### Extracted records
/-- A frame reported for retirement (R357, R375). Log 23 (DEDUCED). -/
def State.retireFrame (s : State) (pa : Nat) : State :=
  { s with mgmt := { s.mgmt with retire := if s.mgmt.retire.contains (pa / 65536) then s.mgmt.retire
                                           else s.mgmt.retire ++ [pa / 65536] } }
/-- The frames that a controller's full poison table makes delivered poisoned, each reported for retirement once (R373).
Log 135 (DESIGN CHOICE). -/
def State.reportFrames (s : State) : State :=
  (s.poisonFrames.reverse.filter (fun f => !s.mgmt.retire.contains f)).foldl (fun s f =>
    (s.report 2 2 (unitWord 6 (f * 65536 / 0x200000000)) (0, 0) (f * 65536) 0 2 0x23 noName).retireFrame (f * 65536)) s

/-- What a burst shows (R353, R354, R375): the answer says whether a read's sectors are poisoned. A frame that awaits retirement is
not retried. Of a failed write, the controller enters the sectors in its poison table. -/
def State.burst (s : State) (vi : BitVec 8) (asid : BitVec 16) (pa : Nat) (g : GddrReport) (gone : List (Nat × BitVec 8)) :
    State × Bool :=
  let rec_ := fun (s : State) (pa sev retry code : Nat) => s.findError (unitWord 6 (pa / 0x200000000), pa / 16)
    (fun s => s.report 4 sev (unitWord 6 (pa / 0x200000000)) (vi, asid) pa retry 2 code noName)
  let link := fun (s : State) (pa : Nat) (again : Bool) =>
    let old := s.mgmt.retire.contains (pa / 65536)
    if again || old then ((rec_ s pa 2 (if old then 0 else 2) 0x30).retireFrame pa, true) else (rec_ s pa 0 1 0x30, false)
  match g with
  | .none => (s, false)
  | .link again => link s pa again
  | .wrote again =>
    (gone.foldl (fun s f =>
      let (s, bad) := link s f.1 again
      if bad then ((List.range 8).filter (fun i => f.2.getLsbD i)).foldl (fun s i => s.addPoison (f.1 + 16 * i)) s else s) s, false)
  | .corrected =>
    let recent := (s.mgmt.ecc.filter (fun e => decide (s.time < e.2 + 1000000000))) ++ [(pa / 65536, s.time)]
    let full := 8 ≤ (recent.filter (fun e => e.1 == pa / 65536)).length
    let s := rec_ { s with mgmt := { s.mgmt with ecc := if full then recent.filter (fun e => e.1 != pa / 65536) else recent } }
      pa 0 0 0x31
    (if full then s.retireFrame pa else s, false)
  | .uncorrected => (rec_ s pa 1 0 0x32, true)

/-- The lines, by frame, with their dirty sectors, that went to memory between two states (R81). -/
def State.wroteBack (s v : State) : List (Nat × BitVec 8) :=
  s.dies.flatMap (fun d => (d.2.l2.filter (fun l => l.2.dirty != 0 && (v.l2 l.1).isNone)).map (fun l => (l.2.frame, l.2.dirty)))
/-- L2_FILL: the line into its home under the ownership check; a request at its ceiling waits for the next
window (R85, R86, R292, R301, R375, R378). -/
def execL2Fill (id : Nat) (g : GddrReport) (s : State) : Host.Outcome State Fault Refusal :=
  match tabFind s.requests id with
  | none => .next s
  | some r =>
    match r.tlb with
    | none => .next (s.soon (.translate id))
    | some t =>
      let key := lineKey t.asid r.line
      if (s.l2 key).isSome then .next (s.endRequest id true)
      else if s.atCeiling r.vi (t.at r.line / 0x200000000 / 12) then
        .next (s.nextWindow (.l2Fill id g))
      else
        match s.fill r.vi r.line t with
        | none => .next (s.endRequest id false)
        | some v =>
          let (s, bad) := v.burst r.vi r.asid (t.at r.line) g (s.wroteBack v)
          let s := match bad, s.l2 key with
            | true, some l => s.setL2 key { l with poison := BitVec.allOnes 8 }
            | _, _ => s
          .next (s.endRequest id true)

end Sys2Proof.Machine
end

### Task directions
Only certain lines are wanted. Please return exactly those from the top of the data through the line with "State × Bool".

### Answer area
/-- A frame reported for retirement (R357, R375). Log 23 (DEDUCED). -/
def State.retireFrame (s : State) (pa : Nat) : State :=
  { s with mgmt := { s.mgmt with retire := if s.mgmt.retire.contains (pa / 65536) then s.mgmt.retire
                                           else s.mgmt.retire ++ [pa / 65536] } }
/-- The frames that a controller's full poison table makes delivered poisoned, each reported for retirement once (R373).
Log 135 (DESIGN CHOICE). -/
def State.reportFrames (s : State) : State :=
  (s.poisonFrames.reverse.filter (fun f => !s.mgmt.retire.contains f)).foldl (fun s f =>
    (s.report 2 2 (unitWord 6 (f * 65536 / 0x200000000)) (0, 0) (f * 65536) 0 2 0x23 noName).retireFrame (f * 65536)) s

/-- What a burst shows (R353, R354, R375): the answer says whether a read's sectors are poisoned. A frame that awaits retirement is
not retried. Of a failed write, the controller enters the sectors in its poison table. -/
def State.burst (s : State) (vi : BitVec 8) (asid : BitVec 16) (pa : Nat) (g : GddrReport) (gone : List (Nat × BitVec 8)) :
    State × Bool :=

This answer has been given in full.